Research talk:Newcomer task suggestions/Work log/2014-08-01
Add topicFriday, August 1st
[edit]Today, I'm doing some stats on our hand codings. First, we'll look at the overlap.
> kappam.fleiss(overlap[,list(title.aaron>0, title.maryana>0, title.steven>0)]) Fleiss' Kappa for m Raters Subjects = 54 Raters = 3 Kappa = 0.257 z = 3.28 p-value = 0.00105 > kappam.fleiss(overlap[,list(text.aaron>0, text.maryana>0, text.steven>0)]) Fleiss' Kappa for m Raters Subjects = 54 Raters = 3 Kappa = 0.156 z = 1.98 p-value = 0.0477
Well. These results put us solidly in the "slight agreement" category which is not good enough for combining observations.
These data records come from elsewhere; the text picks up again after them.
-- ==== Sys2Proof/Laws/Ops.lean ====
section
/-! SUPPORT. What each shared operation can do, said once. -/

namespace Sys2Proof.Machine

/-- `withConfig` goes on exactly in an admitted configuration. -/
theorem withConfig_next {s t : State} {k : Host.Outcome State Fault Refusal} :
    withConfig s k = .next t ↔ s.cfg.WellFormed ∧ k = .next t := by
  unfold withConfig
  split
  · next h => exact ⟨fun hk => ⟨h, hk⟩, fun hk => hk.2⟩
  · next h => exact ⟨nofun, fun hk => absurd hk.1 h⟩

/-- In an admitted configuration `withConfig` is transparent. -/
theorem withConfig_of_wellFormed {s : State} (h : s.cfg.WellFormed) (k : Host.Outcome State Fault Refusal) :
    withConfig s k = k := if_pos h

/-- No chunk, or no answer listed: accepted whole. -/
@[simp] theorem acceptedWhole_noChunk (wrote : List Nat) : acceptedWhole [] wrote = true := rfl
@[simp] theorem acceptedWhole_noAnswer (chunks : List (List Byte)) : acceptedWhole chunks [] = true := by
  simp [acceptedWhole]

/-- The first chunk's answer is its length, and the others' are theirs. -/
@[simp] theorem acceptedWhole_cons (chunk : List Byte) (chunks : List (List Byte)) (n : Nat) (wrote : List Nat) :
    acceptedWhole (chunk :: chunks) (n :: wrote) = (decide (n = chunk.length) && acceptedWhole chunks wrote) := rfl

/-- Accepted whole: every answer that is listed is the length of its chunk. -/
theorem acceptedWhole_iff (chunks : List (List Byte)) : ∀ wrote : List Nat, acceptedWhole chunks wrote = true ↔
    ∀ (k n : Nat) (chunk : List Byte), chunks[k]? = some chunk → wrote[k]? = some n → n = chunk.length := by
  induction chunks with
  | nil => simp
  | cons c cs ih =>
    intro wrote
    cases wrote with
    | nil => simp
    | cons w ws =>
      rw [acceptedWhole_cons, Bool.and_eq_true, decide_eq_true_iff, ih ws]
      constructor
      · rintro ⟨h0, h⟩ k n chunk hc hn
        cases k with
        | zero => cases hc; cases hn; exact h0
        | succ k => exact h k n chunk hc hn
      · exact fun h => ⟨h 0 w c rfl rfl, fun k n chunk hc hn => h (k + 1) n chunk hc hn⟩

/-- A command that is admitted has its effect, and only then. -/
theorem takeCommand_next {ok : Bool} {writes : List (List Byte)} {effect : State → State} {s t : State} :
    takeCommand ok writes effect s = .next t ↔
      s.cfg.WellFormed ∧ s.busy = false ∧ ok = true ∧ acceptedWhole writes s.wrote = true ∧ t = effect s := by
  unfold takeCommand
  rw [withConfig_next]
  cases s.busy <;> cases ok <;> cases acceptedWhole writes s.wrote <;> simp [eq_comm]

/-- The same, as a rewrite under its hypotheses. -/
theorem takeCommand_of_takes {ok : Bool} {writes : List (List Byte)} {effect : State → State} {s : State}
    (hc : s.cfg.WellFormed) (hb : s.busy = false) (ho : ok = true) (ha : acceptedWhole writes s.wrote = true) :
    takeCommand ok writes effect s = .next (effect s) :=
  takeCommand_next.mpr ⟨hc, hb, ho, ha, rfl⟩

/-- A command while BUSY = 1. -/
theorem takeCommand_busy {ok : Bool} {writes : List (List Byte)} {effect : State → State} {s : State}
    (hc : s.cfg.WellFormed) (hb : s.busy = true) : takeCommand ok writes effect s = .refused .busyCommand := by
  unfold takeCommand
  rw [withConfig_of_wellFormed hc, if_pos hb]

/-- A command whose operands are out of bounds. -/
theorem takeCommand_illegal {writes : List (List Byte)} {effect : State → State} {s : State} (hc : s.cfg.WellFormed)
    (hb : s.busy = false) : takeCommand false writes effect s = .refused .illegalCommand := by
  unfold takeCommand
  rw [withConfig_of_wellFormed hc]
  simp [hb]

/-- A command one of whose chunks the transport does not accept whole. -/
theorem takeCommand_shortWrite {writes : List (List Byte)} {effect : State → State} {s : State} (hc : s.cfg.WellFormed)
    (hb : s.busy = false) (ha : acceptedWhole writes s.wrote = false) :
    takeCommand true writes effect s = .refused .transportContract := by
  unfold takeCommand
  rw [withConfig_of_wellFormed hc]
  simp [hb, ha]

/-- A configuration that is not admitted. -/
theorem takeCommand_illFormed {ok : Bool} {writes : List (List Byte)} {effect : State → State} {s : State}
    (hc : ¬ s.cfg.WellFormed) : takeCommand ok writes effect s = .refused .illFormedConfig := if_neg hc

/-- Waiting is no next state. -/
theorem idle_ne_next (s t : State) : idle s ≠ .next t := by
  intro h
  obtain ⟨-, h⟩ := withConfig_next.mp h
  split at h <;> cases h

/-- Whatever a step goes on from, the next input was there to take. -/
theorem step_next {s t : State} (h : step s = .next t) :
    ∃ i rest, s.inputs = i :: rest ∧ accept i (s.withInputs rest) = .next t := by
  unfold step at h
  split at h
  · exact absurd h (idle_ne_next s t)
  · next i rest hi => exact ⟨i, rest, hi, h⟩

theorem step_of_inputs {s : State} {i : Input} {rest : List Input} (h : s.inputs = i :: rest) :
    step s = accept i (s.withInputs rest) := by
  unfold step; rw [h]

/-- The awaited read, looked up by its number. -/
theorem awaitedRead_eq_some {s : State} {readId : Nat} {p : PendingRead} :
    s.awaitedRead readId = some p ↔ s.pending = some p ∧ p.id = readId := by
  simp [State.awaitedRead, Option.filter_eq_some_iff]

/-- An abandoned read that is found is one of the list and has that number. -/
theorem abandonedRead_eq_some {s : State} {readId : Nat} {p : PendingRead} (h : s.abandonedRead readId = some p) :
    p ∈ s.abandoned ∧ p.id = readId :=
  ⟨List.mem_of_find?_eq_some h, by simpa using List.find?_some h⟩

/-- An answer goes on exactly when it keeps the contract. -/
theorem withAllowed_next {s t : State} {p : PendingRead} {a : ReadAnswer} {k : Host.Outcome State Fault Refusal} :
    withAllowed s p a k = .next t ↔ answerAllowed s.cfg.pEnd (p.maxlen - 1) a = true ∧ k = .next t := by
  unfold withAllowed
  split
  · next h => exact ⟨fun hk => ⟨h, hk⟩, fun hk => hk.2⟩
  · next h => exact ⟨nofun, fun hk => absurd hk.1 h⟩

/-- What an answered read can lead to: within the contract, the awaited read is completed or an abandoned one is struck off. -/
theorem acceptAnswer_next {readId : Nat} {a : ReadAnswer} {s t : State} (h : acceptAnswer readId a s = .next t) :
    s.cfg.WellFormed ∧
      ((∃ p, s.pending = some p ∧ p.id = readId ∧ answerAllowed s.cfg.pEnd (p.maxlen - 1) a = true ∧
          t = completeRead p a s) ∨
        (∃ p ∈ s.abandoned, p.id = readId ∧ answerAllowed s.cfg.pEnd (p.maxlen - 1) a = true ∧
          t = s.discardAnswer readId)) := by
  obtain ⟨hc, h⟩ := withConfig_next.mp h
  refine ⟨hc, ?_⟩
  split at h
  · next p hp =>
    obtain ⟨ha, h⟩ := withAllowed_next.mp h
    obtain ⟨hp, hid⟩ := awaitedRead_eq_some.mp hp
    exact .inl ⟨p, hp, hid, ha, by cases h; rfl⟩
  · split at h
    · next p hp =>
      obtain ⟨ha, h⟩ := withAllowed_next.mp h
      obtain ⟨hm, hid⟩ := abandonedRead_eq_some hp
      exact .inr ⟨p, hm, hid, ha, by cases h; rfl⟩
    · cases h

/-- A completion step ends in one of two ways: `finishErr`, or `finishDelivered`, after an optional write of CRC. -/
theorem completeRead_cases (p : PendingRead) (a : ReadAnswer) (s : State) :
    (∃ c code rx, completeRead p a s = ((s.endRead.setCrc c).finishErr code rx p.maxlen) ∧
      ((code = .errorTimeout ∧ rx = .timeout) ∨ (code = .errorBuffer ∧ rx = .bufferExhausted) ∨
        (code = .errorEncoding ∧ rx = .encodingError) ∨ (code = .errorEncoding ∧ rx = .checksumMismatch))) ∨
    (∃ c bs m, a = .found bs ∧ completeRead p a s = ((s.endRead.setCrc c).finishDelivered m p.maxlen) ∧
      m.length ≤ (unescape s.cfg bs).1.length) := by
  cases a with
  | timeout => exact .inl ⟨s.crc, _, _, rfl, .inl ⟨rfl, rfl⟩⟩
  | overflow => exact .inl ⟨s.crc, _, _, rfl, .inr (.inl ⟨rfl, rfl⟩)⟩
  | found bs =>
    simp only [completeRead]
    split
    · exact .inl ⟨s.crc, _, _, rfl, .inl ⟨rfl, rfl⟩⟩
    · split
      · exact .inl ⟨s.crc, _, _, rfl, .inr (.inr (.inl ⟨rfl, rfl⟩))⟩
      · unfold checkFrame
        split
        · split
          · exact .inl ⟨s.crc, _, _, rfl, .inr (.inr (.inr ⟨rfl, rfl⟩))⟩
          · next payload field hsplit =>
            split
            · refine .inr ⟨_, bs, payload, rfl, rfl, ?_⟩
              unfold splitCrcField at hsplit
              split at hsplit
              · cases hsplit
              · simp only [Option.some.injEq, Prod.mk.injEq] at hsplit
                rw [← hsplit.1, List.length_take]
                omega
            · exact .inl ⟨_, _, _, rfl, .inr (.inr (.inr ⟨rfl, rfl⟩))⟩
        · exact .inr ⟨s.crc, bs, _, rfl, rfl, le_rfl⟩

/-- TX of an event list that grows. -/
@[simp] theorem chunksWritten_append (xs ys : List TransportEvent) :
    chunksWritten (xs ++ ys) = chunksWritten xs ++ chunksWritten ys := List.filterMap_append

@[simp] theorem chunksWritten_isReady (b : Bool) : chunksWritten [.isReady b] = [] := rfl

@[simp] theorem chunksWritten_readUntil (id : Nat) (t : Byte) (bound : Nat) :
    chunksWritten [.readUntil id t bound] = [] := rfl

@[simp] theorem chunksWritten_map_write (chunks : List (List Byte)) :
    chunksWritten (chunks.map .write) = chunks := by
  induction chunks with
  | nil => rfl
  | cons ch rest ih => simp [chunksWritten]

@[simp] theorem chunksWritten_nil : chunksWritten [] = [] := rfl

/-- The answer the transport has ready is the one it gives. -/
theorem nextReady_cons (s : State) (b : Bool) (rest : List Bool) (h : s.ready = b :: rest) : s.nextReady = b := by
  unfold State.nextReady; rw [h]

end Sys2Proof.Machine
end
Usually we're looking for a Kappa that's above 0.6.
So, let's just not combine the hand-codings and instead look at what each hand-coder thought.
I think that the TL;DR of this analysis is, we can recommend up to 50 titles if we want, but 15 is a fine cutoff. Once we look at the text, we agreed that at least 75% of recommendations are relevant all the way out to rank 50. That means, if we list out 3 on the page, we have a 1.6% chance that none of them will actually be similar.
For the first 3 recommendations, 94.% were similar. That means we have a 0.016% chance that none of the three top recommended articles will be similar. Cool! --Halfak (WMF) (talk) 19:14, 1 August 2014 (UTC)